Cis-regulatory sequences are thought to initially determine the epigenetic code, a combination of DNA methylation and histone modifications. Indeed, the analysis using hybrid mice of two inbred lines demonstrated that DNA methylation patterns are regulated by cis-sequences (Schilling et al., 2009). Consistent with this, a transgenic approach has revealed that the methylation patterns of inserted DNA sequences maintained their original status (Lienert et al., 2011). The strong association between genotype and DNA methylation in human family also suggests the importance of cis-elements (Gertz et al., 2011). However, consensus DNA sequences that regulate the pattern of DNA methylation remain elusive. A simple approach for looking for such cis-elements is the identification of evolutionary conserved genomic sequences among closely related species and relating them to the epigenetic code. Recent advances in DNA sequencing technology have facilitated this approach (Heinz et al., 2013; Kasowski et al., 2013; McVicker et al., 2013). However, it remains difficult to identify conserved motifs even in human and mouse which have rich genome and epigenome resources, because of the low frequency of genetic variations within populations (∼ 0.1%).

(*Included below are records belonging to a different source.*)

-- ==== Sys2Proof/Tests/Slice0.lean ====
section
/-! SUPPORT. The package's own tests. `witness_X` shows states and operands that meet the premises of the obligation X, or of
the clauses of it that are named; `test_wf_…` shows terms that are no command, refused; `test_fetch_…` shows syllables read from
IMEM. Where an obligation gathers several groups of clauses, each group has its witness: SaAndKeyCommands has SaCommands,
KeyCommands and CostTablesAndSas; SignedAndImageCommands has SignedCommands and ImageCommands; VaultUpkeep has
RetirementAndHandleTimeout and RandomPorts; Rotation has RotationStep and RotationOfCores; ClocksAndResets has
ReferencesAndPlls and ResetsAndMonitors; LinePorts has LinePorts and LaneAndQuadFences; FramePorts has FramesInAndOut;
Delivery has EgressMac and DeliveryStreams; HostAndBoard has SmbusCommands and HostAccesses; RegisterWrites has
RegisterFields and RegisterCommands. -/

section

open Sys2Proof Sys2Proof.Machine

set_option linter.unusedVariables false
set_option Elab.async false

/-! Helpers. Each `pre…` below lists, clause by clause, the premises of the obligation of that name, in its own words; `covered` says that
every clause of the list has a sample whose premises hold. Left out are the conjuncts that ask for the outcome of ML-DSA or ML-KEM, which
is a free value (log entry 8), and of AES key unwrap or SHA3, whose evaluation is too long for the kernel. -/

/-- Every clause holds in some sample. -/
def covered (l : List (List Bool)) : Bool :=
  (List.range (l.headD [false]).length).all (fun i => l.any (fun b => b.getD i false))

/-- The state after a command. -/
def tAfter (i : Instr) (s : State) : State :=
  match exec i s with
  | .next t => t
  | .fault _ => s
  | .refused _ => s

/-- After commands in order. -/
def tRun (l : List Instr) (s : State) : State := l.foldl (fun s i => tAfter i s) s

/-- Changes in order. -/
def tSeg (l : List (State → State)) (s : State) : State := l.foldl (fun s f => f s) s

/-- The Warden is up in OPEN, with its roots and entropy. -/
def tUp : State :=
  let s := tAfter .trngRecover State.reset
  { s with warden := { s.warden with up := true }, root := ⟨some 4, some 5, some 6, some 7, 3, 5, true, 2⟩ }

/-- The bytes of a mailbox command (R399). -/
def tCmd (op seq : Nat) (p : List Byte) : List Byte := toLE 2 op ++ toLE 2 0 ++ toLE 4 seq ++ toLE 4 p.length ++ toLE 4 0 ++ p

/-- The command waits for the Warden. -/
def tMail (s : State) (c : List Byte) : State := { s with mbx := { s.mbx with wq := [(s.mbx.gen, c)], busy := true } }

/-- `State.mails` but for the wait itself. -/
def tReady (s : State) (op len : Nat) (c : List Byte) : Bool := decide (
  s.mbx.held = none ∧ s.wardenRuns = true ∧ s.recovering = false ∧ s.wardenListens = true ∧ cmdOp c = op ∧ cmdLen c = len ∧ fieldAt c 2 2 = 0
    ∧ fieldAt c 12 4 = 0 ∧ cmdSeq c = (match s.mbx.lastSeq with
      | some q => q + 1
      | none => 0))

/-- A command that waits is one that `State.mails` names. -/
theorem tReady_mails (s : State) (op len : Nat) (c : List Byte) (h : tReady (tMail s c) op len c = true) : (tMail s c).mails op len c = true := by
  simp only [tReady, State.mails, decide_eq_true_eq] at h ⊢
  exact ⟨rfl, rfl, h⟩

/-! Witnesses: the cores. A core with its file registers, TSBP at the top of bank 1, and Keeper region 0 with 3 gates. -/

/-- A core that may issue, at privilege level `pl`. -/
def tCore (pl : Nat) : Core :=
  let c : Core := { Core.reset with run := true, pc := if pl = 2 then 0 else 0x1000, krgn := [(0, 0x80000C60)], dbOwn := [], ready := 0, rclrOld := true, rclrFrom := 1000,
                                    dmem := ⟨[(4, 0x34)], []⟩ }
  let c := (c.wrCr0 0 (BitVec.ofNat 32 pl)).wrCr0 3 0x104000
  let c := c.wrM 1 ⟨64, .clean⟩
  let c := ((c.wrA 1 ⟨0x100000, .clean⟩).wrA 2 ⟨0x1000000, .clean⟩).wrO 1 ⟨4, .clean⟩
  (c.wrG 1 ⟨0xFFFFFFFF, .clean⟩).wrG 2 ⟨0x1004, .clean⟩

/-- The block with core 3 as given. -/
def tState (c : Core) : State := State.reset.setCore 3 c

/-- Every command of the list may issue on core 3 at level `pl`. -/
def tIssue (pl : Nat) (l : List Instr) : Bool := l.all (fun i => (tState (tCore pl)).canIssue i)

/-- A vector operand on full registers of 32-bit lanes. -/
def tVR (long : Bool) (ew : BitVec 2) : VR := ⟨31, 0, 2, long, ew, 0⟩

theorem witness_ScalarAlu : tIssue 0 [.add 3 .s0 63 1 2, .sub 3 .s1 1 1 2, .and 3 .s0 0 1 2, .or 3 .s0 1 1 2, .xor 3 .s0 1 1 2,
    .andn 3 .s0 1 1 2, .shl 3 .s0 1 2 1, .shr 3 .s0 1 2 1, .sra 3 .s0 1 1 1, .rotr 3 .s0 1 2 1, .min 3 .s0 1 1 2,
    .max 3 .s0 1 1 2, .minu 3 .s0 1 1 2, .maxu 3 .s0 1 1 2] = true := by decide +kernel

theorem witness_ScalarImmediate : tIssue 0 [.addi 3 .s0 63 1 1, .andi 3 .s0 1 1 0, .ori 3 .s0 1 1 1, .xori 3 .s0 1 1 0xFFFFFFFF,
    .cmpeqi 3 .s0 1 1 1, .cmplti 3 .s0 1 1 0, .cmpltui 3 .s0 1 1 0, .shli 3 .s0 1 1 31, .shri 3 .s0 1 1 31, .srai 3 .s1 0 1 0] = true := by
  decide +kernel

theorem witness_ScalarSelectCompareExtend : tIssue 0 [.sel 3 .s0 1 1 2, .ext 3 .s0 0 1 1, .ext 3 .s0 1 1 1, .ext 3 .s0 2 1 1, .ext 3 .s0 3 1 1,
    .cmpeq 3 .s0 false 1 1 2, .cmpeq 3 .s0 true 7 1 1, .cmpne 3 .s0 false 1 1 2, .cmpne 3 .s0 true 1 1 1, .cmplt 3 .s0 false 1 1 2,
    .cmplt 3 .s0 true 1 2 1, .cmpltu 3 .s0 false 1 1 2, .cmpltu 3 .s0 true 1 2 1, .cmple 3 .s0 false 1 1 1, .cmple 3 .s0 true 1 2 1,
    .cmpleu 3 .s0 false 1 1 1, .cmpleu 3 .s0 true 1 1 2] = true := by decide +kernel

theorem witness_CountBits : tIssue 0 [.clz 3 .s0 1 0, .clz 3 .s0 1 1, .popc 3 .s1 1 1] = true := by decide +kernel

theorem witness_DivideRemainder : tIssue 0 [.div 3 .s1 1 1 0, .rem 3 .s1 1 1 0, .divu 3 .s1 1 1 0, .remu 3 .s1 1 1 0,
    .div 3 .s1 1 1 2, .rem 3 .s1 1 1 2, .divu 3 .s1 1 1 2, .remu 3 .s1 1 1 2] = true := by decide +kernel

theorem witness_TagClearing : tIssue 2 [.declass 3 .s0 1 2, .vdeclass 3 .v3 0 31 true] = true ∧
    tIssue 1 [.rclr 3 .s0 1 2, .vrclr 3 .v3 31 0 false] = true := by
  decide +kernel

theorem witness_AddressOperations : tIssue 0 [.lea 3 .l0 15 1 0xFFFFFFFF, .amod 3 .l1 ⟨1, .post 1⟩, .amod 3 .l0 ⟨1, .circ 1 1⟩, .movta 3 .l0 0 1,
    .movta 3 .l0 47 1, .movfa 3 .l0 1 16, .movfa 3 .l0 1 47] = true := by decide +kernel

theorem witness_AddressUpdates : circNext 0x10003C 4 64 4 = some 0x100000 ∧ brevNext 0x100000 32 (2 ^ 6) (2 ^ 2) = some 0x100020 := by decide +kernel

In this context, the medaka is a particularly useful model system with the high quality draft genome (Kasahara et al., 2007) and base-resolution methylome (Qu et al., 2012). Importantly, the medaka has polymorphic inbred lines from two geographically separated subpopulations living in the northern and southern part of Japan. The two subpopulations were separated by an appropriate evolutionary distance (4–18 million years) that is close enough to reliably align noncoding sequences but also entails sufficient sequence variations (SNP, ∼ 3%) (Takehana et al., 2003; Kasahara et al., 2007; Setiamarga et al., 2009; for review, see Takeda and Shimada, 2010). The two subpopulations were originally considered as one species, Oryzias latipes, but recently northern one was described as a new species, Oryzias sakaizumii (Asai et al., 2011). However, the two species are biologically similar to each other; they can mate and produce healthy offspring under laboratory conditions, even showing hybrid vigor. Thus, the transcriptional and epigenetic profiles of the two species might be largely conserved under such large genetic variations. Thus, the comparison of the two genomes and methylomes may provide insights into mechanisms of HMD formation mediated by cis-elements.
Here, we performed the genome-wide comparison of genome and DNA methylation patterns of the two medaka inbred lines, Hd-rRII1 and HNI-II, from southern and northern species, respectively. We focused on the genome of blastula in which all cells retain pluripotency, and the epigenome of this stage is so called ‘ground-state’. In the aligned genome regions of the two species, the majority of HMDs were found to be conserved between the two species (common HMDs). Unexpectedly, common HMDs still accumulate genetic variations at a comparable level to that of the methylated regions (∼ 2.8%). However, we identified short well-conserved motifs that are enriched in HMDs.
MATERIALS AND METHODS
We used medaka Hd-rRII1 (referred to as Hd-rR), d-rR, and HNI-II (referred to as HNI). Medaka fishes were maintained and raised under standard condition. All experimental procedures and animal care were carried out according to the animal ethics committee of the University of Tokyo.
Identification of common HMDs and species-specific HMDs
First, we mapped the bisulfite-treated reads collected from HNI blastula-stage embryos (Qu et al., 2012) to the HNI genome (version 2) which became available recently ( http://mlab.cb.k.u-tokyo.ac.jp/~yoshimura/Medaka/#!Assembly.md), using the mapping conditions previously described (Qu et al., 2012). We then identified HMDs in HNI blastula embryos based on the same criteria as our previous report (Nakamura et al., 2014).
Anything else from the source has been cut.